[Collected data]
::::
theorem write_SPL_PWR {s : State} {m : Master} (hm : reachesRegs m = true) (n : Fin 8) (w : Word) :
    writeReg s m (Reg.SPL_PWR n.val) w = answered .ok 0 (powerRequestOp s (masterNow s m) n.val (w &&& 0x3)) := by
  rw [writeReg_plain hm (plain_SPL_PWR n) (desc_SPL_PWR n) (by decide), mergeBits_all (by decide)]
  have hn := n.isLt
  rw [blockWrite_spl (by simp only [Reg.SPL_PWR]; omega) (by simp only [Reg.SPL_PWR]; omega)]
  refine congrArg (answered .ok 0) ?_
  unfold splWrite
  simp only [show Reg.SPL_PWR n.val - 0x008A0000 = 0x40 * n.val + 0x4 by simp only [Reg.SPL_PWR]; omega]
  rw [if_pos (by omega), show (0x40 * n.val + 0x4) % 0x40 = 0x4 by omega, show (0x40 * n.val + 0x4) / 0x40 = n.val by omega]
  rfl

theorem desc_SPL_TSTCTL (n : Fin 8) : regDesc (Reg.SPL_TSTCTL n.val) = ⟨0xffff0003, 0x0, 0xc, 0x0, 0x0, 0x0, 0xf40001, 0x0, 0xffff0003⟩ := by revert n; decide +kernel

theorem plain_SPL_TSTCTL (n : Fin 8) : plainReg (Reg.SPL_TSTCTL n.val) = true := by revert n; decide +kernel

theorem write_SPL_TSTCTL {s : State} {m : Master} (hm : reachesRegs m = true) (n : Fin 8) (w : Word) :
    writeReg s m (Reg.SPL_TSTCTL n.val) w = answered .ok 0 (tstCtlWrite s n.val (w &&& 0xFFFF000F)) := by
  rw [writeReg_plain hm (plain_SPL_TSTCTL n) (desc_SPL_TSTCTL n) (by decide), mergeBits_all (by decide)]
  have hn := n.isLt
  rw [blockWrite_spl (by simp only [Reg.SPL_TSTCTL]; omega) (by simp only [Reg.SPL_TSTCTL]; omega)]
  refine congrArg (answered .ok 0) ?_
  unfold splWrite
  simp only [show Reg.SPL_TSTCTL n.val - 0x008A0000 = 0x40 * n.val + 0x1C by simp only [Reg.SPL_TSTCTL]; omega]
  rw [if_pos (by omega), show (0x40 * n.val + 0x1C) % 0x40 = 0x1C by omega, show (0x40 * n.val + 0x1C) / 0x40 = n.val by omega]
  rfl

theorem desc_CPY_CTL (k : Fin 8) : regDesc (Reg.CPY_CTL k.val) = ⟨0xf10, 0x0, 0x3, 0x0, 0x0, 0x0, 0x0, 0x0, 0x0⟩ := by revert k; decide +kernel

theorem plain_CPY_CTL (k : Fin 8) : plainReg (Reg.CPY_CTL k.val) = true := by revert k; decide +kernel

theorem write_CPY_CTL {s : State} {m : Master} (hm : reachesRegs m = true) (k : Fin 8) (w : Word) :
    writeReg s m (Reg.CPY_CTL k.val) w = answered .ok 0 (cpyCtlWrite s (masterNow s m) k.val (w &&& 0xF13)) := by
  rw [writeReg_plain hm (plain_CPY_CTL k) (desc_CPY_CTL k) (by decide), mergeBits_all (by decide)]
  have hk := k.isLt
  rw [blockWrite_spl (by simp only [Reg.CPY_CTL]; omega) (by simp only [Reg.CPY_CTL]; omega)]
  refine congrArg (answered .ok 0) ?_
  unfold splWrite
  simp only [show Reg.CPY_CTL k.val - 0x008A0000 = 0x400 + 0x20 * k.val by simp only [Reg.CPY_CTL]; omega]
  rw [if_neg (by omega), if_pos (by omega), show (0x400 + 0x20 * k.val) % 0x20 = 0 by omega, show (0x400 + 0x20 * k.val - 0x400) / 0x20 = k.val by omega]
  rfl

theorem desc_CAS_CTL : regDesc Reg.CAS_CTL = ⟨0x0, 0x0, 0x0, 0x3, 0x0, 0x0, 0x0, 0x0, 0x3⟩ := by decide

theorem plain_CAS_CTL : plainReg Reg.CAS_CTL = true := by decide

theorem write_CAS_CTL {s : State} {m : Master} (hm : masterSecure (masterNow s m) = true) (w : Word) :
    writeReg s m Reg.CAS_CTL w = answered .ok 0 (casCtlWrite s (w &&& 0x3)) := by
  rw [writeReg_secure hm (plain_CAS_CTL) (desc_CAS_CTL) (by decide), mergeBits_all (by decide)]
  rw [blockWrite_cas (by decide) (by decide)]
  rfl

theorem desc_MBX_CTL : regDesc Reg.MBX_CTL = ⟨0x0, 0x0, 0x3, 0x0, 0x0, 0x0, 0x0, 0x0, 0x0⟩ := by decide

theorem plain_MBX_CTL : plainReg Reg.MBX_CTL = true := by decide

theorem write_MBX_CTL {s : State} {m : Master} (hm : reachesRegs m = true) (w : Word) :
    writeReg s m Reg.MBX_CTL w = answered .ok 0 (mbxCtlWrite s (masterNow s m) (w &&& 0x3)) := by
  rw [writeReg_plain hm (plain_MBX_CTL) (desc_MBX_CTL) (by decide), mergeBits_all (by decide)]
  rw [blockWrite_slt (by decide) (by decide)]
  rfl

theorem desc_EVR_CTL (b : Fin 3) : regDesc (Reg.EVR_CTL b.val) = ⟨0x1, 0x0, 0x6, 0x0, 0x0, 0x0, 0x0, 0x0, 0x1⟩ := by revert b; decide +kernel

theorem plain_EVR_CTL (b : Fin 3) : plainReg (Reg.EVR_CTL b.val) = true := by revert b; decide +kernel

theorem write_EVR_CTL {s : State} {m : Master} (hm : reachesRegs m = true) (b : Fin 3) (w : Word) :
    writeReg s m (Reg.EVR_CTL b.val) w = answered .ok 0 ((if evrReach (masterNow s m) (Reg.EVR_CTL b.val) then evrCtlWrite s b.val (w &&& 0x7) else s)) := by
  rw [writeReg_plain hm (plain_EVR_CTL b) (desc_EVR_CTL b) (by decide), mergeBits_all (by decide)]
  have hb := b.isLt
  rw [blockWrite_evr (by simp only [Reg.EVR_CTL]; omega) (by simp only [Reg.EVR_CTL]; omega)]
  refine congrArg (answered .ok 0) ?_
  unfold evrWrite
  cases h : evrReach (masterNow s m) (Reg.EVR_CTL b.val)
  · rfl
  · have ha : (Reg.EVR_CTL b.val) = 0x00891000 + 0x1000 * b.val := by simp only [Reg.EVR_CTL]
    have h1 : (0x00891000 + 0x1000 * b.val - 0x00891000) / 0x1000 = b.val := by omega
    have h2 : (0x00891000 + 0x1000 * b.val - 0x00891000) % 0x1000 = 0 := by omega
    simp only [Bool.not_true, Bool.false_eq_true, if_false, if_true, ha]
    rw [if_neg (by omega), if_neg (by omega), h1, h2]
    rfl

theorem desc_ENL_CTL (e : Fin 16) : regDesc (Reg.ENL_CTL e.val) = ⟨0x1, 0x0, 0x2, 0x1fff0000, 0x0, 0x0, 0x10000000, 0x0, 0x1fff0001⟩ := by revert e; decide +kernel

theorem plain_ENL_CTL (e : Fin 16) : plainReg (Reg.ENL_CTL e.val) = true := by revert e; decide +kernel

theorem write_ENL_CTL {s : State} {m : Master} (hm : masterSecure (masterNow s m) = true) (e : Fin 16) (w : Word) :
    writeReg s m (Reg.ENL_CTL e.val) w = answered .ok 0 (engCtlWrite s e.val (w &&& 0x1FFF0003)) := by
  rw [writeReg_secure hm (plain_ENL_CTL e) (desc_ENL_CTL e) (by decide), mergeBits_all (by decide)]
  have he := e.isLt
  rw [blockWrite_eng (by simp only [Reg.ENL_CTL]; omega) (by simp only [Reg.ENL_CTL]; omega)]
  unfold engWrite
  simp only [show (Reg.ENL_CTL e.val - 0x00850000) / 0x1000 = e.val by simp only [Reg.ENL_CTL]; omega,
    show (Reg.ENL_CTL e.val - 0x00850000) % 0x1000 = 0 by simp only [Reg.ENL_CTL]; omega]
  rfl

/-! The registers of an engine thread. -/

theorem desc_ENL_TCTL (t : Fin 64) : regDesc (Reg.ENL_TCTL (t.val / 4) (t.val % 4)) =
    ⟨0x120, 0x0, 0x1f, 0xff010000, 0x0, 0x0, 0x0, 0x0, 0xff010100⟩ := by revert t; decide +kernel

theorem plain_ENL_TCTL (t : Fin 64) : plainReg (Reg.ENL_TCTL (t.val / 4) (t.val % 4)) = true := by revert t; decide +kernel

theorem desc_ENL_TMSG (t : Fin 64) : regDesc (Reg.ENL_TMSG (t.val / 4) (t.val % 4)) = ⟨0, 0, 0xffffffff, 0, 0, 0, 0, 0, 0⟩ := by
  revert t; decide +kernel

theorem plain_ENL_TMSG (t : Fin 64) : plainReg (Reg.ENL_TMSG (t.val / 4) (t.val % 4)) = true := by revert t; decide +kernel

theorem desc_ENL_TPC (t : Fin 64) : regDesc (Reg.ENL_TPC (t.val / 4) (t.val % 4)) = ⟨0xfff, 0, 0, 0, 0, 0, 0, 0, 0xfff⟩ := by
  revert t; decide +kernel

theorem plain_ENL_TPC (t : Fin 64) : plainReg (Reg.ENL_TPC (t.val / 4) (t.val % 4)) = true := by revert t; decide +kernel

theorem thread_eq (t : Fin 64) : Fin.ofNat 64 (4 * (t.val / 4) + t.val % 4) = t := by revert t; decide +kernel

theorem engWrite_tctl {s : State} {t : Fin 64} {w : Word} :
    engWrite s (0x00850100 + 0x1000 * (t.val / 4) + 0x40 * (t.val % 4) + 0) w = tctlWrite s t w := by
  have h5 : Fin.ofNat 64 (4 * (t.val / 4) + t.val % 4) = t := thread_eq t
  have ht := t.isLt
  have h1 : (0x00850100 + 0x1000 * (t.val / 4) + 0x40 * (t.val % 4) + 0 - 0x00850000) / 0x1000 = t.val / 4 := by omega
  have h2 : (0x00850100 + 0x1000 * (t.val / 4) + 0x40 * (t.val % 4) + 0 - 0x00850000) % 0x1000 = 0x100 + 0x40 * (t.val % 4) + 0 := by
    omega
  have h3 : (0x100 + 0x40 * (t.val % 4) + 0) % 0x40 = 0 := by omega
  have h4 : (0x100 + 0x40 * (t.val % 4) + 0 - 0x100) / 0x40 = t.val % 4 := by rw [Nat.add_assoc, Nat.add_sub_cancel_left]; omega
  unfold engWrite
  simp only [h1, h2, h3, h4, h5]
  rw [if_neg (by omega), if_neg (by omega), if_pos (by omega)]

theorem engWrite_tpc {s : State} {t : Fin 64} {w : Word} :
    engWrite s (0x00850100 + 0x1000 * (t.val / 4) + 0x40 * (t.val % 4) + 8) w = tpcWrite s t.val w := by
  have h5 : Fin.ofNat 64 (4 * (t.val / 4) + t.val % 4) = t := thread_eq t
  have ht := t.isLt
  have h1 : (0x00850100 + 0x1000 * (t.val / 4) + 0x40 * (t.val % 4) + 8 - 0x00850000) / 0x1000 = t.val / 4 := by omega
  have h2 : (0x00850100 + 0x1000 * (t.val / 4) + 0x40 * (t.val % 4) + 8 - 0x00850000) % 0x1000 = 0x100 + 0x40 * (t.val % 4) + 8 := by
    omega
  have h3 : (0x100 + 0x40 * (t.val % 4) + 8) % 0x40 = 8 := by omega
  have h4 : (0x100 + 0x40 * (t.val % 4) + 8 - 0x100) / 0x40 = t.val % 4 := by rw [Nat.add_assoc, Nat.add_sub_cancel_left]; omega
  unfold engWrite
  simp only [h1, h2, h3, h4, h5]
  rw [if_neg (by omega), if_neg (by omega), if_pos (by omega)]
::::
> EXERCISE PROMPT
Return only the part of the records above that opens with the line containing "writeReg s m (Reg.SPL_TSTCTL" and closes with the line containing "theorem plain_CPY_CTL (k", ends included.

> TASK ANSWER
    writeReg s m (Reg.SPL_TSTCTL n.val) w = answered .ok 0 (tstCtlWrite s n.val (w &&& 0xFFFF000F)) := by
  rw [writeReg_plain hm (plain_SPL_TSTCTL n) (desc_SPL_TSTCTL n) (by decide), mergeBits_all (by decide)]
  have hn := n.isLt
  rw [blockWrite_spl (by simp only [Reg.SPL_TSTCTL]; omega) (by simp only [Reg.SPL_TSTCTL]; omega)]
  refine congrArg (answered .ok 0) ?_
  unfold splWrite
  simp only [show Reg.SPL_TSTCTL n.val - 0x008A0000 = 0x40 * n.val + 0x1C by simp only [Reg.SPL_TSTCTL]; omega]
  rw [if_pos (by omega), show (0x40 * n.val + 0x1C) % 0x40 = 0x1C by omega, show (0x40 * n.val + 0x1C) / 0x40 = n.val by omega]
  rfl

theorem desc_CPY_CTL (k : Fin 8) : regDesc (Reg.CPY_CTL k.val) = ⟨0xf10, 0x0, 0x3, 0x0, 0x0, 0x0, 0x0, 0x0, 0x0⟩ := by revert k; decide +kernel

theorem plain_CPY_CTL (k : Fin 8) : plainReg (Reg.CPY_CTL k.val) = true := by revert k; decide +kernel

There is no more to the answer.